Aim of the exercise
Retype, word for word, every line of the records below starting at the one that contains "postTrap o c cause mcause mepc s" and ending at the one that contains "releaseBarrier o.key s"; include both of those lines and nothing more.

Provided information
/-! ### The halt (R180, R182, R184, R185, R170) -/

/-- The results of band `i`'s procedure take effect (R180): its values, its age (R182), and shadow planes filled with other gain entries
are stale (R94). -/
def applyProc (i : Nat) (s : State) : State :=
  let b := s.band i
  if !b.done then s
  else
    let stale := b.pend.any (fun e => e.1 % 16 == 0)
    let s := (b.pend.filter (fun v => !disabledKey s v.1)).foldl (fun (s : State) v => loadValue (calSet v s) v.1) s
    let s := s.setBand i { b.fresh with
      suspect := false
      back := b.queue.isEmpty, cmd := if b.queue.isEmpty then none else b.cmd
      bandAt := if b.proc = 1 then some s.tim.beat else b.bandAt
      cellAt := if b.proc = 2 then some s.tim.beat else b.cellAt }
    let s := s.modField (i / 8) (fun x => { x with
      rowAt := if b.proc = 3 then some s.tim.beat else x.rowAt
      shadowStale := x.shadowStale || (stale && (x.shadowReady || x.loaderBusy)) })
    match b.cmd with
    | some k => calCmdEnd k (modCmd k (fun c => { c with aux := c.aux + 1 }) s)
    | none => s

/-- `i` at its place by `rank` among `l`. -/
def insertBy (rank : Nat → Nat) (i : Nat) : List Nat → List Nat
  | [] => [i]
  | j :: l => if rank i < rank j then i :: j :: l else j :: insertBy rank i l

/-- The bands whose procedures have passed, in the order in which they did: where two carry a value for one quantity, the later prevails (R180). -/
def doneBands (s : State) : List Nat :=
  ((s.bands.filter (fun e => e.2.done)).map Prod.fst).foldl (fun l i => insertBy (fun j => (s.band j).doneAt) i l) []

/-- Band `i` is withheld from this edge. -/
def withhold (i : Nat) (s : State) : State :=
  s.modField (i / 8) (fun x => { x with bandWithheld := x.bandWithheld ||| (BitVec.twoPow 8 (i % 8) &&& ~~~ x.bandFenced) })

/-- Thermal slots of field `f` (R140). -/
def zoneSlots (f : Nat) : List Nat := (List.range 16).map (fun z => 512 * (f / 2) + 128 + 16 * (f % 2) + z)

/-- The zones of field `f` have settled, and so have its receiver offset loops and its LO phase loops in the colours measured (R423, R424; DEDUCED, assumption
log 60). -/
def fieldLocks (s : State) (f : Nat) : Bool :=
  (zoneSlots f).all (fun n => (s.loop n).lock) &&
  (List.range 8).all (fun b => (calColours s f).all (fun g =>
    (s.loop (loSlot (8 * f + b) g)).lock && (s.loop (loSlot (8 * f + b) g + 64)).lock))

/-- The procedures of step 10 and of a field's recovery (R426, R458): row calibration with its lowest band in service, then cell and band calibration of every band. -/
def calibrateField (s : State) (f : Nat) : State :=
  let bs := (List.range 8).filter (fun b => !(s.field f).bandFenced.getLsbD b)
  let s := s.modField f (fun x => { x with lit := true, bandWithheld := ~~~ x.bandFenced })
  bs.foldl (fun (s : State) b => if bs.head? = some b then startProc f b 3 [2, 1] none s else startProc f b 2 [1] none s) s

/-- The recovery of a field (R458, R467): once the field has locked, every band of it is calibrated. -/
def recoveryEdge (s : State) : State :=
  match s.flt.active with
  | some a =>
    if a.kind = 0 ∧ (s.field a.index).tlLocked = false ∧ fieldLocks s a.index = true then
      calibrateField (s.modField a.index (fun x => { x with tlLocked := true })) a.index
    else s
  | none => s

/-- Band `i`, or its field, is under the recovery that runs (R458). -/
def inRecovery (s : State) (i : Nat) : Bool :=
  s.flt.active.any (fun a => (a.kind == 0 && a.index == i / 8) || (a.kind == 1 && 8 * a.index + a.sub == i))

/-- In step 10 and in a field's recovery the bands are calibrated in ascending order: a lower one has still to end (R426, R458). -/
def lowerFirst (s : State) (i : Nat) : Bool :=
  (s.bu.running == 10 || underRecovery s (i / 8)) &&
  (List.range (i % 8)).any (fun b => (s.band (i / 8 * 8 + b)).proc != 0 || !(s.band (i / 8 * 8 + b)).queue.isEmpty)

/-- In the return to D0 band `i` waits for its offset and LO phase loops to settle and lock on samples taken since (R435). -/
def lockDue (s : State) (i : Nat) : Bool :=
  s.pwr.state == 2 && !(calColours s (i / 8)).all (fun g => [loSlot i g, loSlot i g + 64].all (fun n =>
    (s.loop n).lock && (s.loop n).lastBeat.any (fun b => decide (s.pwr.since ≤ b))))

/-- The next procedure of band `i` starts: the band is withheld at this beat edge (R170, R172); a band with phase trims still to be written stays withheld
(R44), and one under recovery until that has passed (R458). -/
def beginProc (i : Nat) (s : State) : State :=
  let b := s.band i
  match b.queue with
  | p :: rest =>
    if b.proc != 0 || b.hold || b.test || fieldPaused s (i / 8) || !s.cal.refvOk || lowerFirst s i || lockDue s i then s
    else withhold i (s.setBand i { b.fresh with proc := p, queue := rest, codesAt := 1000 * s.tim.beat })
  | [] =>
    if b.hold || decide (b.proc = 0 ∧ 0 < b.trimLeft) then withhold i s
    else if b.back && b.proc == 0 && !inRecovery s i then returnBand i s else s

/-- PROC and PROC_BAND of field `f` (R190) and its calibration window of this beat (R170). -/
def fieldProc (f : Nat) (s : State) : State :=
  let on := (List.range 8).filter (fun b => (s.band (8 * f + b)).proc != 0)
  let held := (List.range 8).filter (fun b => (s.band (8 * f + b)).hold)
  let x := s.field f
  let quick := (List.range 8).any (fun b => (s.band (8 * f + b)).qg != 0)
  let v : Nat × Nat :=
    if quick then (4, 0) else if x.kaOn then (5, 0)
    else match on, held with
      | b :: _, _ => ((s.band (8 * f + b)).proc, if (s.band (8 * f + b)).proc = 3 then 0 else b)
      | [], b :: _ => (6, b)
      | [], [] => (0, 0)
  s.setField f { x with proc := v.1, procBand := v.2
                        window := !s.cal.scheduled.getLsbD (partOfField s f) || !on.isEmpty || x.kaOn }

/-- What the estimators of R99 ask of one slice: offset in 1/16 code, gain in trim steps, skew in taps, each from its present value on. A value outside its
range marks the band suspect; else offset and gain take it, and the skew moves by one tap towards it. -/
def sliceTrim (key : Nat) (off gain skew : Int) (s : State) : State :=
  let f := key / 16384
  let c := key / 64 % 256
  if decide (off < -2047 ∨ 2047 < off ∨ gain < -128 ∨ 127 < gain ∨ skew < 0 ∨ 63 < skew) then
    failQuantity (8 * f + c / 32) 1 (kSlice (if off < -2047 ∨ 2047 < off then 7 else if gain < -128 ∨ 127 < gain then 8 else 9)
      f c (key / 16 % 4) (key % 16)) s
  else s.modAdc key (fun a => { a with
    offset := off, gainTrim := BitVec.ofInt 8 (128 + gain)
    skew := if (a.skew : Int) < skew then a.skew + 1 else if skew < a.skew then a.skew - 1 else a.skew })
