-- ==== Sys2Proof/Machine/Units.lean ====
section
/-! DEFINITION. The units that ops ask for, and the order in which ops are served: waits (R241, R247), the shape, row map and fields of a `field.gemm` (R56 to R59,
R252, R253, R256, R257), clusters of a drain (R282), cores of a launch (R274), quantisers (R279), priority and rotation (R235). -/

namespace Sys2Proof.Machine

open Sys2Proof

/-! ### Waits -/

/-- A wait on a token: met when (count − target) mod 2^16 < 2^15 (R241). -/
def waitMet (s : State) (p : Nat) (w : Nat × Nat) : Bool :=
  decide (((s.token (4096 * p + w.1)).count - BitVec.ofNat 16 w.2).toNat < 32768)

/-- Every enabled wait of the op is met. -/
def waitsMet (s : State) (o : Op) : Bool := o.waits.all (waitMet s (o.part s))

/-- A waited token carries ABORT and the op does not ignore it (R247). -/
def upstream (s : State) (o : Op) : Bool :=
  !o.noPropagate && o.waits.any (fun w => (s.token (4096 * o.part s + w.1)).abort)

/-- The sequencer admits ops, and the partition is not being reset (R343, R427, R468). -/
def admitting (s : State) (p : Nat) : Bool := s.tim.admits && !s.flt.deviceError && !resetting s p

/-! ### The shape of a `field.gemm` (R56 to R59, R252) -/

/-- Columns per step of shape `sh`: 32 for each usable band of a complete group (R252). -/
def columnsPer (s : State) (p sh : Nat) : Nat :=
  32 * ((List.range (groupCount s sh)).map (fun g => popcount 8 (usableMask s p sh g).toNat)).sum

/-- The shape code run (R59): the requested one, lowered until a complete group exists. -/
def shapeRunOf (s : State) (p : Nat) : Nat → Nat
  | 0 => 0
  | sh + 1 => if (List.range (groupCount s (sh + 1))).any (groupComplete s p (sh + 1)) then sh + 1 else shapeRunOf s p sh

/-- The colour mode that runs and its colours: C4 runs as C2 while C4 is unavailable (R47, R254). -/
def modeRun (s : State) (colour : Nat) : Option (Nat × List Nat) :=
  match colourSet s colour with
  | some l => some (colour, l)
  | none => if colour = 2 then (colourSet s 1).map (fun l => (1, l)) else none

/-- The row map that an initialise `field.gemm` would record, with shape run `sh` (R252); its scales come later. -/
def mapFor (s : State) (o : Op) (sh mode : Nat) (cols : List Nat) : RowMap :=
  let p := o.part s
  let c := columnsPer s p sh
  let n := groupCount s sh
  let q := (o.nLen + c - 1) / c
  let mc := if 2 ≤ o.wsrc then o.dn 54 2 else 0
  let r := rowsPer (o.dn 20 2) mc mode
  { part := p, firstRow := o.dn 18 2, rows := q * max 1 mc * r, colour := bits (o.dn 16 2) 3 2, headroom := bits (o.dn 16 2) 5 2
    shape := bits (o.dn 16 2) 0 3, shapeRun := sh, wsrc := o.wsrc, m := o.dn 20 2, mcount := mc, n := o.nLen, n0 := o.n0
    whandle := o.whandle, epoch := o.epoch, q := q, r := r, cStep := c
    rootMask := BitVec.ofNat 32 (listMask 32 (((List.range n).filter (groupComplete s p sh)).map (fun g => firstField s p + g * 2 ^ sh)))
    scalePtr := if o.wsrc = 0 then o.scalePtr else 0
    bands := (List.range n).map (fun g => usableMask s p sh g)
    c1col := if mode = 0 then cols.getD 0 0 else 0, c2sub := mode = 1 && cols.getD 0 0 == 1, mode := mode, tensorN := if o.wsrc = 0 then o.tn else o.nLen }

/-- The groups of a row map that carry columns: those with a usable band, by member 0. -/
def RowMap.roots (s : State) (m : RowMap) : List Nat :=
  ((List.range m.bands.length).filter (fun g => m.bands.getD g 0 != 0)).map (fun g => firstField s m.part + g * 2 ^ m.shapeRun)

/-! ### Row maps of adds (R253) -/

/-- Rows that the add op would cover in the layout of map `m`. -/
def addRows (s : State) (o : Op) (m : RowMap) : Nat :=
  let mc := if 2 ≤ o.wsrc then o.dn 54 2 else 0
  let col := bits (o.dn 16 2) 3 2
  let mode := if col = m.colour then m.mode else ((modeRun s col).map Prod.fst).getD col
  (o.nLen + m.cStep - 1) / max 1 m.cStep * max 1 mc * rowsPer (o.dn 20 2) mc mode

/-- The row map that the add op's rows cover exactly. -/
def addMap (s : State) (o : Op) : Option RowMap :=
  s.rowMaps.find? (fun m => m.part == o.part s && m.firstRow == o.dn 18 2 && m.rows == addRows s o m)

/-! ### Fields of the op (R256, R257) -/

/-- The loaders of field `f` may pass to another op: free, or their op's last tile is live on the field (R257). -/
def loaderFree (s : State) (f : Nat) : Bool :=
  match (s.field f).loader.bind (opOf s) with
  | none => true
  | some o =>
    match o.posOf s f with
    | none => true
    | some p => p.done || (p.live && (o.nextPos p).isNone)

/-- Another admitted `field.gemm` already waits for field `f`. -/
def fieldAwaited (s : State) (k f : Nat) : Bool :=
  s.ops.any (fun o => o.key != k && o.code == 0x01 && o.stage == 2 &&
    (match o.posOf s f with
     | some p => !p.done && (s.field f).slots != some o.key
     | none => false))

/-- Every field of the groups may be given to the op. -/
def fieldsReady (s : State) (k : Nat) (fs : List Nat) : Bool := fs.all (fun f => loaderFree s f && !fieldAwaited s k f)

/-- Fields of the groups whose members 0 are `roots`. -/
def groupsOf (sh : Nat) (roots : List Nat) : List Nat := (roots.map (fun r => (List.range (2 ^ sh)).map (fun m => r + m))).flatten

/-! ### Clusters (R282) -/

/-- A core is healthy: its image is verified, it is not fenced (R421, R459), and no disable keeps new work from it (R465). -/
def coreHealthy (s : State) (c : Nat) : Bool :=
  (s.coreOf c).verified && (s.coreOf c).state != 3 && !s.flt.disabling.any (fun d => d.1 == 3 && d.2.1 == c / 64 && d.2.2.1 == c % 64)

/-- Cluster `k` of field `f` runs a drain. -/
def draining (s : State) (f k : Nat) : Bool := (s.field f).drain.getLsbD k

/-- A core runs no launch and no drain (R274). -/
def coreFree (s : State) (c : Nat) : Bool := (s.coreOf c).launch.isNone && !draining s (c / 64) (c % 64 / 16)

/-- The sixteen cores of cluster `k` of field `f`. -/
def clusterCores (f k : Nat) : List Nat := (List.range 16).map (fun i => 64 * f + 16 * k + i)

/-- Healthy cores of a cluster. -/
def clusterHealth (s : State) (x : Nat × Nat) : Nat := ((clusterCores x.1 x.2).filter (coreHealthy s)).length

/-- A free cluster with a healthy core. -/
def clusterOk (s : State) (taken : List (Nat × Nat)) (x : Nat × Nat) : Bool :=
  !taken.contains x && (clusterCores x.1 x.2).all (coreFree s) && decide (0 < clusterHealth s x)

/-- The cluster with the most healthy cores among the free ones of `fs`; a tie goes to the lowest field number, then cluster. -/
def bestCluster (s : State) (taken : List (Nat × Nat)) (fs : List Nat) : Option (Nat × Nat) :=
  ((fs.map (fun f => (List.range 4).map (fun k => (f, k)))).flatten.filter (clusterOk s taken)).foldl (fun (b : Option (Nat × Nat)) x =>
    match b with
    | none => some x
    | some y => if clusterHealth s y < clusterHealth s x then some x else b) none

/-- The field has a core that is not fenced. -/
def fieldHasCores (s : State) (f : Nat) : Bool := (coresOf f).any (fun c => (s.coreOf c).state != 3)

/-- No core of the partition is healthy (R282). -/
def noCores (s : State) (p : Nat) : Bool := (fieldsOfPart s p).all (fun f => !(coresOf f).any (coreHealthy s))

/-- The cluster for root field `f` of a drain (R282). -/
def clusterFor (s : State) (p : Nat) (taken : List (Nat × Nat)) (f : Nat) : Option (Nat × Nat) :=
  if fieldHasCores s f then bestCluster s taken [f]
  else
    let others := (fieldsOfPart s p).filter (fun g => g != f)
    match bestCluster s taken (others.filter (fun g => g / 8 == f / 8)) with
    | some x => some x
    | none => bestCluster s taken others

/-- The clusters of a drain's root fields in ascending field number; none while one finds no cluster. -/
def clustersFor (s : State) (p : Nat) (roots : List Nat) : Option (List (Nat × Nat × Nat)) :=
  roots.foldl (fun acc f =>
    match acc with
    | none => none
    | some l => (clusterFor s p (l.map (fun x => x.2)) f).map (fun x => l ++ [(f, x)])) (some [])

/-! ### What a drain reads and writes -/

/-- Groups of a map that hold columns of its op, by member 0 (R252, R282). -/
def RowMap.usedRoots (s : State) (m : RowMap) : List Nat :=
  ((m.usedBands.map Prod.fst).eraseDups).map (fun g => firstField s m.part + g * 2 ^ m.shapeRun)

/-- One token on one band of one row: 32 or fewer outputs side by side. -/
structure Seg where
  m : RowMap
  root : Nat
  row : Nat
  g : Nat
  j : Nat
  c0 : Nat
  n0 : Nat
  cnt : Nat
  deriving DecidableEq, Repr

/-- Token of colour position `pos` in row `row` of the map (R251, R255). -/
def RowMap.tokenAt (m : RowMap) (row pos : Nat) : Option Nat :=
  let x := row - m.firstRow
  let per := m.m / max 1 m.mcount
  let i := x % max 1 m.r
  let n := posCount m.mode
  if n * i + pos < per then some (x / max 1 m.r % max 1 m.mcount * per + n * i + pos) else none

/-- The segments of row `row` of the map (R251, R252). -/
def RowMap.segs (s : State) (m : RowMap) (row : Nat) : List Seg :=
  let q := (row - m.firstRow) / (max 1 m.r * max 1 m.mcount)
  (((List.range m.bandList.length).map (fun i =>
    let gb := m.bandList.getD i (0, 0)
    let n0 := q * m.cStep + 32 * i
    if n0 < m.n then
      (List.range (posCount m.mode)).filterMap (fun pos => (m.tokenAt row pos).map (fun j =>
        { m := m, root := firstField s m.part + gb.1 * 2 ^ m.shapeRun, row := row, g := m.colours.getD pos 0, j := j
          c0 := 32 * gb.2, n0 := n0, cnt := min 32 (m.n - n0) : Seg }))
    else [])).flatten)

/-- The map of row `row` among `maps`. -/
def mapOf (maps : List RowMap) (row : Nat) : Option RowMap := maps.find? (fun m => decide (m.firstRow ≤ row ∧ row < m.firstRow + m.rows))

/-- Rows ACC_ROW to ACC_ROW + ROWS − 1. -/
def Op.rowRange (o : Op) : List Nat := (List.range (o.dn 20 2)).map (fun i => o.dn 18 2 + i)

/-- The segments of a drain. -/
def Op.segs (s : State) (o : Op) (maps : List RowMap) : List Seg :=
  (o.rowRange.map (fun row => match mapOf maps row with
    | some m => m.segs s row
    | none => [])).flatten

/-! ### Cores of a launch (R274) -/

/-- Healthy free cores of a field, in rising number. -/
def freeCores (s : State) (f : Nat) : List Nat := (coresOf f).filter (fun c => coreHealthy s c && coreFree s c)

/-- The launch finds its cores: CORES free ones in each field, or all its healthy ones if it has fewer (R274). -/
def canLaunch (s : State) (o : Op) : Bool :=
  (selected (o.dn 24 4)).all (fun f =>
    decide (min (o.dn 28 1) ((coresOf f).filter (coreHealthy s)).length ≤ (freeCores s f).length))

/-- The cores of the launch, in rank order. -/
def launchCores (s : State) (o : Op) : List Nat := ((selected (o.dn 24 4)).map (fun f => (freeCores s f).take (o.dn 28 1))).flatten

/-! ### The order of service (R235) -/

/-- The units that opcode `code` asks for: 1 fields, 2 cores, 3 quantisers, 0 none. -/
def unitClass (code : Nat) : Nat :=
  match code with
  | 0x01 => 1
  | 0x03 => 2
  | 0x10 => 2
  | 0x11 => 3
  | _ => 0

/-- The roots and shape of the groups that a `field.gemm` would run on now; none when it would not run. -/
def gemmFields (s : State) (o : Op) : Option (List Nat) :=
  if o.isAdd then (addMap s o).map (fun m => groupsOf m.shapeRun (m.roots s))
  else (modeRun s (bits (o.dn 16 2) 3 2)).map (fun x =>
    let m := mapFor s o (shapeRunOf s (o.part s) (bits (o.dn 16 2) 0 3)) x.1 x.2
    groupsOf m.shapeRun (m.roots s))

/-- The root fields whose rows a drain reads under `maps`, rising (R282). -/
def drainRoots (s : State) (o : Op) (maps : List RowMap) : List Nat :=
  let l := (o.segs s maps).map (fun x => x.root)
  (List.range 32).filter (fun f => l.contains f)

/-- The units that the op needs are free for it. -/
def unitsFree (s : State) (o : Op) : Bool :=
  match o.code with
  | 0x01 => ((gemmFields s o).map (fieldsReady s o.key)).getD false
  | 0x03 => (clustersFor s (o.part s) (drainRoots s o (mapsOver s (o.part s) (o.dn 18 2) (o.dn 20 2)))).isSome
  | 0x10 => canLaunch s o
  | 0x11 => (s.field ((selected (o.dn 40 4)).headD 0)).quantBusy == 0
  | _ => true

/-- The op waits only for the sequencer to offer it units (R234). -/
def admissible (s : State) (o : Op) : Bool :=
  o.stage == 1 && !o.copying && o.abortAt.isNone && admitting s (o.part s) && waitsMet s o && !upstream s o

/-- Streams from the one after the stream last served at this priority to `x`, in rising number with wrap (R235). -/
def rotation (s : State) (prio x : Nat) : Nat := (x + 127 - tget 63 s.seq.rrLast prio) % 64

/-- Op `a` is offered free units before op `b`: a higher priority, or the same and earlier in the rotation (R235). -/
def servedBefore (s : State) (a b : Op) : Bool :=
  let p := (s.stream a.stream).prio
  let q := (s.stream b.stream).prio
  decide (p < q) || (p == q && decide (rotation s p a.stream < rotation s q b.stream))

/-- No other admissible op of the partition that asks for units of the same kind, and finds them free, is to be served before `o` (R235). -/
def servedFirst (s : State) (o : Op) : Bool :=
  unitClass o.code == 0 || s.ops.all (fun q =>
    !(q.key != o.key && unitClass q.code == unitClass o.code && q.part s == o.part s && admissible s q && servedBefore s q o && unitsFree s q))

end Sys2Proof.Machine
end

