-- ==== Sys2Proof/Machine/Kernels.lean ====
section
/-! DEFINITION. Vector kernels and quantisers: launch, package check, the FP32 reference product, kernel ends and traps, barriers, core DMA, and
`quant.scale` (R192 to R200, R267 to R281, R284, R511). -/

namespace Sys2Proof.Machine

open Sys2Proof

/-! ### Launch (R274, R275) -/

/-- Base of a core's local memory (R268, R288). -/
def coreBase (c : Nat) : Nat := 0x7F0040000000 + 0x40000 * c

/-- KERNEL_TRAP: stream, tag, core, cause, mcause, mepc (R276). -/
def postTrap (o : Op) (c cause mcause mepc : Nat) (s : State) : State :=
  post 0x0102 (leBytes 1 o.stream ++ leBytes 2 o.tag ++ leBytes 2 c ++ leBytes 1 cause ++ leBytes 8 mcause ++ leBytes 8 mepc) s

/-- Core `c` traps: its bits, the event, and POISON on the op (R276, R285). -/
def trapCore (o : Op) (c cause mcause mepc : Nat) (s : State) : State :=
  let s := s.modCoreOf c (fun x => { x with trapped := true, cause := cause })
  let s := modOp o.key (Op.flag fPoison) s
  postTrap o c cause mcause mepc s

/-- A stalled core goes on when no running core of the launch has written `vbarrier` fewer times (R277). -/
def releaseBarrier (k : Nat) (s : State) : State :=
  match opOf s k with
  | none => s
  | some o => o.cores.foldl (fun (s : State) c => s.modCoreOf c (fun x => { x with
      stalled := x.stalled && o.cores.any (fun d => decide ((s.coreOf d).barrier < x.barrier)) })) s

/-- Core `c` ends its part of the launch: it is free; the op's work is done when every core has ended (R276). -/
def endCore (o : Op) (c : Nat) (s : State) : State :=
  let pois := (s.coreOf c).poison
  let s := s.modCoreOf c Core.leave
  let s := modOp o.key (fun o =>
    let l := o.cores.filter (fun d => d != c)
    ({ o with cores := l, stage := if l.isEmpty then 3 else o.stage } : Op).flagIf pois fPoison) s
  releaseBarrier o.key s

/-- The package header passes its checks, and its code is readable with the stated CRC (R272, R274, R511). -/
def packageOk (s : State) (p e n : Nat) : Bool :=
  let d := fun (i len : Nat) => rdNat s (e + i) len
  let len := d 8 4
  !anyBad s e 64 && decide (d 0 4 = 0x50554B55 ∧ d 4 2 = 1 ∧ d 6 2 < 4 ∧ 4 ≤ len ∧ len ≤ 32768 ∧ len % 4 = 0 ∧ d 12 4 < len ∧ d 12 4 % 2 = 0 ∧
    d 16 4 ≤ 159744 ∧ 1 ≤ d 20 4 ∧ d 20 4 ≤ 2048) && d 28 36 == 0 &&
  !noRead s p (e + 64) len && !anyBad s (e + 64) len && decide (crc32c (rdBytes s (e + 64) len) = d 24 4) && decide (d 20 4 ≤ n)

/-- The integer registers at kernel entry (R275), by register number; rank `rank` of `n`. -/
def entryRegs (o : Op) (c rank n : Nat) : Tab Nat :=
  [(2, 0x40000), (4, c % 64), (10, 0x14000), (11, o.dn 38 2), (12, rank), (13, n), (14, c / 64),
    (15, if 0 < o.mlist.2 then 0x15000 else 0), (16, o.mlist.2), (17, o.stream * 65536 + o.tag)].filter (fun r => decide (0 < r.2))

/-- The runtime's copies on core `c`: code unless resident, arguments, manifest list (R274); entry state of R275. The manual states no code address
of a built-in kernel; its entry leaves `pc` 0. -/
def startCore (o : Op) (n c : Nat) (rank : Nat) (barrier : Bool) (s : State) : State :=
  let e := o.dn 16 6
  let crc := BitVec.ofNat 32 (rdNat s (e + 24) 4)
  let s := if e < 0x10000 ∨ (s.coreOf c).resident = some (e, crc) then s else copyShown (e + 64) (coreBase c + 0xC000) (rdNat s (e + 8) 4) s
  let s := copyShown (o.dn 32 6) (coreBase c + 0x14000) (o.dn 38 2) s
  let s := copyShown o.mlist.1 (coreBase c + 0x15000) (2 * o.mlist.2) s
  s.modCoreOf c (fun x => { x with
    state := 1, poison := false, poisonNext := false, launch := some o.key, stream := o.stream, rank := rank, started := s.tim.beat, barrier := 0, stalled := false, dmaLeft := 0
    usesBarrier := barrier, pc := if e < 0x10000 then 0 else 0xC000 + rdNat s (e + 12) 4, xregs := entryRegs o c rank n, fregs := [], vregs := [], frm := 0
    fflags := 0, vill := true, vl := 0, resident := if e < 0x10000 then x.resident else some (e, crc) })

/-! ### The FP32 reference product (R284) -/

/-- A code of the product: −128 counts as 0. -/
def refCode (b : Byte) : Int := if b = cellOff then 0 else b.toInt

/-- The arguments of the reference product. -/
structure RefArgs where
  w : Nat
  wld : Nat
  x : Nat
  xld : Nat
  k : Nat
  m : Nat
  n : Nat
  out : Nat
  perPass : Bool
  ok : Bool
  deriving DecidableEq, Repr

/-- The argument block; bytes beyond ARG_LEN read as zero. -/
def refArgs (s : State) (o : Op) : RefArgs :=
  let l := fitBytes 48 (rdBytes s (o.dn 32 6) (o.dn 38 2))
  let d := bytesAt l
  { w := d 0 6, wld := d 8 4, x := d 12 6, xld := d 20 4, k := d 24 4, m := d 28 2, n := d 32 4, out := d 36 6, perPass := bit (d 42 1) 0
    ok := decide (1 ≤ d 24 4 ∧ d 24 4 ≤ 1048576 ∧ 1 ≤ d 28 2 ∧ d 28 2 ≤ 8192 ∧ 1 ≤ d 32 4 ∧ d 32 4 ≤ 65536 ∧ d 42 1 < 2) && d 43 5 == 0 }

/-- Σ w·x over the reduction indices [lo, hi) for token `j` and column `n`: exact. -/
def refSum (s : State) (a : RefArgs) (j n lo hi : Nat) : Int :=
  ((List.range (hi - lo)).map (fun i => refCode (rdByte s (a.w + (lo + i) * a.wld + n)) * refCode (rdByte s (a.x + j * a.xld + lo + i)))).sum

Exercise answer
  postTrap o c cause mcause mepc s

/-- A stalled core goes on when no running core of the launch has written `vbarrier` fewer times (R277). -/
def releaseBarrier (k : Nat) (s : State) : State :=
  match opOf s k with
  | none => s
  | some o => o.cores.foldl (fun (s : State) c => s.modCoreOf c (fun x => { x with
      stalled := x.stalled && o.cores.any (fun d => decide ((s.coreOf d).barrier < x.barrier)) })) s

/-- Core `c` ends its part of the launch: it is free; the op's work is done when every core has ended (R276). -/
def endCore (o : Op) (c : Nat) (s : State) : State :=
  let pois := (s.coreOf c).poison
  let s := s.modCoreOf c Core.leave
  let s := modOp o.key (fun o =>
    let l := o.cores.filter (fun d => d != c)
    ({ o with cores := l, stage := if l.isEmpty then 3 else o.stage } : Op).flagIf pois fPoison) s
  releaseBarrier o.key s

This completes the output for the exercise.